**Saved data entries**
* * *

/-- An output with the count of an arbiter-start trace, the one place where `CCA_CNT` shows (R27), left out. -/
def withoutCcaCount : Action → Action
  | .trace (.arbStart _) => .trace (.arbStart 0#16)
  | a => a

/-- What a `Sniff` and, in promiscuous mode, a `PromiscSniff` add to the outputs (R184). -/
def sniffs (f : Frame) (s : State) : List Action := if s.promisc then [.sniff f, .promiscSniff f] else [.sniff f]

/-- The frame in the mailbox reaches the filter: checksum good (R181), not dropped by error injection (R182). -/
def reachesFilter (inj : Bool) (s : State) : Prop :=
  s.mailbox.frame.fcsOk = true ∧
    ¬(s.cfg.dropEn = true ∧ inj = true ∧ (s.mailbox.frame.header, s.mailbox.frame.metadata) ∈ s.cfg.injOn)

/-- Filter step 1 passes (R186). -/
def passesStep1 (h : Header) (s : State) : Prop :=
  (h.ftype = .beacon ∨ h.ftype = .data ∨ h.ftype = .ack ∨ h.ftype = .command) ∧ h.version.toNat ≤ s.cfg.maxFrameVersion

/-- Filter step 2 passes (R187). -/
def passesStep2 (h : Header) (s : State) : Prop :=
  h.dstPanPresent = true → h.dstPan = s.panId ∨ h.dstPan = s.cfg.bcastPan

/-- Filter step 3 passes (R188). -/
def passesStep3 (h : Header) (s : State) : Prop :=
  h.dstMode = .short → h.dstAddr.setWidth 16 = s.shortAddr ∨ h.dstAddr.setWidth 16 = s.cfg.bcastShort

/-- Filter step 4 passes (R189). -/
def passesStep4 (h : Header) (s : State) : Prop :=
  h.dstMode = .extended → h.dstAddr = s.extAddrHi ++ s.extAddrLo

/-- Filter step 5 passes (R190). -/
def passesStep5 (h : Header) (s : State) : Prop :=
  h.ftype = .beacon → s.panId = s.cfg.panUnset ∨ h.srcPan = s.panId

/-- Filter step 6 passes (R191). -/
def passesStep6 (h : Header) (s : State) : Prop :=
  h.ftype = .data ∨ h.ftype = .command → h.srcMode = .short ∨ h.srcMode = .extended → h.srcPan = s.panId

/-- The frame is accepted (R192, R185). -/
def accepted (h : Header) (s : State) : Prop :=
  passesStep1 h s ∧
    (s.promisc = true ∨
      passesStep2 h s ∧ passesStep3 h s ∧ passesStep4 h s ∧ passesStep5 h s ∧ passesStep6 h s)

/-- The frame's destination is the broadcast short address (R194). -/
def broadcastFrame (h : Header) (s : State) : Prop := h.dstMode = .short ∧ h.dstAddr.setWidth 16 = s.cfg.bcastShort

/-- One of the four handshake tags (R194). -/
def handshakeTag (t : Tag) : Prop := t = .rfe ∨ t = .cfe ∨ t = .cfeAck ∨ t = .energy

/-! ### The rules' effects, each written as one record -/

/-- The actions `acts` are emitted, in order (R10, R100). -/
def emitted (acts : List Action) (s : State) : State := { s with out := s.out ++ acts }

/-- R120, R121: "receive-on idle", and in the same step the Arbiter for a queued frame. -/
def idleEntered (s : State) : State :=
  if s.txq ≠ [] ∧ s.iff.valid = false ∧ s.sce.pending = false then
    let count := if s.ccaCnt = 0xFFFF#16 then 0xFFFF#16 else s.ccaCnt + 1#16
    { s with
      ms := .channelAccess
      arbRun := true
      ccaCnt := count
      out := s.out ++ [.trxRequest .rxOn, .arbStart, .trace (.arbStart count)] }
  else { s with ms := .idle, out := s.out ++ [.trxRequest .rxOn] }

/-- R121: the Arbiter is started for a queued frame when the block is in `Idle` with nothing in flight or scheduled. -/
def queueChecked (s : State) : State :=
  if s.ms = .idle ∧ s.txq ≠ [] ∧ s.iff.valid = false ∧ s.sce.pending = false then
    let count := if s.ccaCnt = 0xFFFF#16 then 0xFFFF#16 else s.ccaCnt + 1#16
    { s with
      ms := .channelAccess
      arbRun := true
      ccaCnt := count
      out := s.out ++ [.arbStart, .trace (.arbStart count)] }
  else s

/-- R122: what confirming the entry `e` emits. -/
def confirmed (e : OutFrame) (status : Status) : List Action :=
  if e.origin = .upstream then [.confirm e.handle status] else []

/-- R123: the head `e` is released and `rest` stays; the counters are reset for an upper-layer entry. -/
def headReleased (e : OutFrame) (rest : List OutFrame) (s : State) : State :=
  { s with
    txq := rest
    retryCnt := if e.origin = .upstream then 0 else s.retryCnt
    ccaCnt := if e.origin = .upstream then 0#16 else s.ccaCnt }

/-- R124. -/
def slotCleared (s : State) : State := { s with iff := { s.iff with valid := false, inQueue := false } }

/-- R126. -/
def ackWaitCancelled (s : State) : State := { s with ackw := { s.ackw with armed := false } }

/-- R128. -/
def scheduleCancelled (s : State) : State := { s with sce := { s.sce with pending := false } }

/-- R127. -/
def contextCleared (s : State) : State :=
  { s with hs := { s.hs with valid := false, annValid := false, e1Valid := false } }

/-- R212: the acknowledgment of the head `e` is given up: one more retry, or the frame is dropped. -/
def ackLost (e : OutFrame) (rest : List OutFrame) (s : State) : State :=
  slotCleared (ackWaitCancelled
    (if s.retryCnt < s.cfg.maxFrameRetries then
      emitted [.trace (.retry (s.retryCnt + 1))] { s with retryCnt := s.retryCnt + 1 }
    else emitted (confirmed e .noAcknowledgment ++ [.trace (.noackDrop e.handle)]) (headReleased e rest s)))

/-- R131: the frame `e` goes into the slot and transmit-on is requested. -/
def sendingEntered (e : OutFrame) (inQueue : Bool) (s : State) : State :=
  { s with
    iff := { valid := true, frame := e.frame, tag := e.tag, ackreq := e.ackreq, seq := e.seq, handle := e.handle,
             origin := e.origin, inQueue := inQueue }
    txIssued := false
    ms := .sending
    out := s.out ++ [.trxRequest .txOn, .trace (.txBegin e.tag e.seq)] }

/-- R132: what the block was waiting for is left. In `AckPending` the queue is not empty (R65, R33); with an empty one this
record says nothing of use. -/
def waitLeft (s : State) : State :=
  match s.ms with
  | .idle => s
  | .channelAccess => { s with arbRun := false, out := s.out ++ (if s.arbRun then [.arbCancel] else []) }
  | .sending => s
  | .ackPending =>
    match s.txq with
    | e :: rest => ackLost e rest s
    | [] => s
  | .cfePending | .cfeAckPending | .energyPending =>
    slotCleared
      { s with hsw := { armed := false }, out := s.out ++ (if s.iff.valid then [.trace (.hsAborted s.ms)] else []) }

/-- R231, R245: `Idle` and a receive-on request, unless the block is in `Idle`. -/
def idleForced (s : State) : State :=
  if s.ms = .idle then s else { s with ms := .idle, out := s.out ++ [.trxRequest .rxOn] }

/-- R274: the fatal entry. -/
def fatalEntered (reason : FatalReason) (code : BitVec 3) (s : State) : State :=
  { s with
    fault := true
    arbRun := false
    txIssued := false
    ms := .idle
    ackw := { s.ackw with armed := false }
    sce := { s.sce with pending := false }
    hsw := { armed := false }
    hs := { s.hs with valid := false, annValid := false, e1Valid := false }
    iff := { s.iff with valid := false, inQueue := false }
    out := s.out ++ ((if s.arbRun then [.arbCancel] else []) ++
      [.trxRequest .rxOn, .faultReport reason s.ms code, .trace (.fatal reason)]) }

/-- R195, R197: what an accepted data or command frame adds last: an `Indication` for an untagged data frame, a trace for a
command. -/
def frameClosing (lqi : Lqi) (f : Frame) : List Action :=
  (if f.header.ftype = .data ∧ (f.metadata.tag = .data ∨ f.metadata.tag = .untagged) then
    [.indication
      { seq := f.header.seq, lqi := lqi, srcMode := f.header.srcMode, srcPan := f.header.srcPan,
        srcAddr := f.header.srcAddr, dstMode := f.header.dstMode, dstPan := f.header.dstPan,
        dstAddr := f.header.dstAddr } f]
  else []) ++ (if f.header.ftype = .command then [.trace .rxCommand] else [])

/-- R231, R233: the context an RFE leaves. -/
def requesterRecorded (f : Frame) (s : State) : State :=
  { s with
    hs := { s.hs with
      valid := true, reqMode := f.header.srcMode, reqAddr := f.header.srcAddr, reqPan := f.header.srcPan,
      group := f.metadata.group, annValid := false, e1Valid := false } }

/-! ### The invariants -/

/-- What every entry of `TXQ` satisfies: R32 (no `Ack` entry), R143 (the tags admitted), R246 (what is generated). -/
def EntryOk (e : OutFrame) : Prop :=
  (e.origin = .upstream ∧ e.tag ≠ .ack ∧ e.tag ≠ .unused ∧ e.tag ≠ .untagged) ∨
    (e.origin = .internal ∧ (e.tag = .cfe ∨ e.tag = .cfeAck ∨ e.tag = .energy) ∧ e.ackreq = false)

/-- The invariants of spec/10_state.md section 11, with what makes them inductive. -/
structure Invariants (s : State) : Prop where
  /-- R60. -/
  arbRun_iff : s.arbRun = true ↔ s.ms = .channelAccess
  /-- R61. -/
  ackw_iff : s.ackw.armed = true ↔ s.ms = .ackPending
  /-- R63. -/
  retry_le : s.retryCnt ≤ s.cfg.maxFrameRetries
  /-- R63, strengthened: a running retry count belongs to a queued upper-layer frame. -/
  retry_owner : s.retryCnt ≠ 0 → ∃ e ∈ s.txq, e.origin = .upstream
  /-- R64. -/
  quiescent : s.ms = .idle → s.sce.pending = false → s.txq = []
  /-- R30, R65. -/
  slot_empty : s.ms = .idle ∨ s.ms = .channelAccess → s.iff.valid = false
  /-- R30, the converse it states. -/
  slot_full :
    s.ms = .sending ∨ s.ms = .ackPending ∨ s.ms = .cfePending ∨ s.ms = .cfeAckPending → s.iff.valid = true
  /-- R65. -/
  ackPending_slot :
    s.ms = .ackPending →
      s.iff.tag = .data ∧ s.iff.ackreq = true ∧ s.iff.inQueue = true ∧ s.iff.origin = .upstream
  /-- R33, R168: in a handshake wait the slot's frame has left the queue. -/
  wait_slot : isHandshakeWait s.ms = true → s.iff.valid = true → s.iff.inQueue = false
  /-- R33, R216: in `Sending`, a frame that is not the head of the queue is a generated ACK. -/
  sending_slot : s.ms = .sending → s.iff.inQueue = false → s.iff.tag = .ack ∧ s.iff.origin = .ackgen
  /-- R33. -/
  head_is_slot : s.iff.valid = true → s.iff.inQueue = true → s.txq.head? = some (slotRecord s.iff)
  /-- R31, R160: in `ChannelAccess` there is a candidate. -/
  candidate : s.ms = .channelAccess → s.txq ≠ []
  /-- R66. -/
  hsw_wait : s.hsw.armed = true → isHandshakeWait s.ms = true
  /-- R32, R70, R85: the capacity. -/
  depth : ∀ d, s.cfg.txqDepth = some d → s.txq.length ≤ d
  /-- R32. -/
  entries : ∀ e ∈ s.txq, EntryOk e

/-- "These hold after reset and after every step while `FAULT = 0`" (spec/10_state.md section 11). -/
def Inv (s : State) : Prop := s.fault = false → Invariants s

/-! ### The environment (R278, R303, R304, R310 to R315; log 22) -/

/-- What the Arbiter owes the block (R314). -/
inductive ArbiterDuty where
  /-- No result outstanding. -/
  | quiet
  /-- Started: one result will come. -/
  | running
  /-- Cancelled: at most one stale result may come. -/
  | cancelled
  deriving DecidableEq, Repr

/-- An unanswered `TrxRequest` (R311), and whether its answer has become late: the block has since left the kind of state
it was made for (R312), so that only `SUCCESS`, "which is acceptable in every state", still fits. -/
structure OwedAnswer where
  state : TrxState
  late : Bool
  deriving DecidableEq, Repr

/-- What the collaborators still owe the block: the unanswered `TrxRequest`s, oldest first (R311), whether a `TxRequest`
is unanswered (R313), the Arbiter's duty (R314). -/
structure Ledger where
  trx : List OwedAnswer
  tx : Bool
  arb : ArbiterDuty
  deriving DecidableEq, Repr

/-- R303 (b), R300: right after reset only reset's own `TrxRequest(RX_ON)` is unanswered. -/
def Ledger.reset : Ledger := { trx := [{ state := .rxOn, late := false }], tx := false, arb := .quiet }

/-- Every unanswered `TrxRequest` is late. -/
def Ledger.overtaken (l : Ledger) : Ledger := { l with trx := l.trx.map fun owed => { owed with late := true } }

* * *

**Assignment**
For the string "slotCleared", tally the lines above that contain it and give only the figure.

**Exercise solution**
3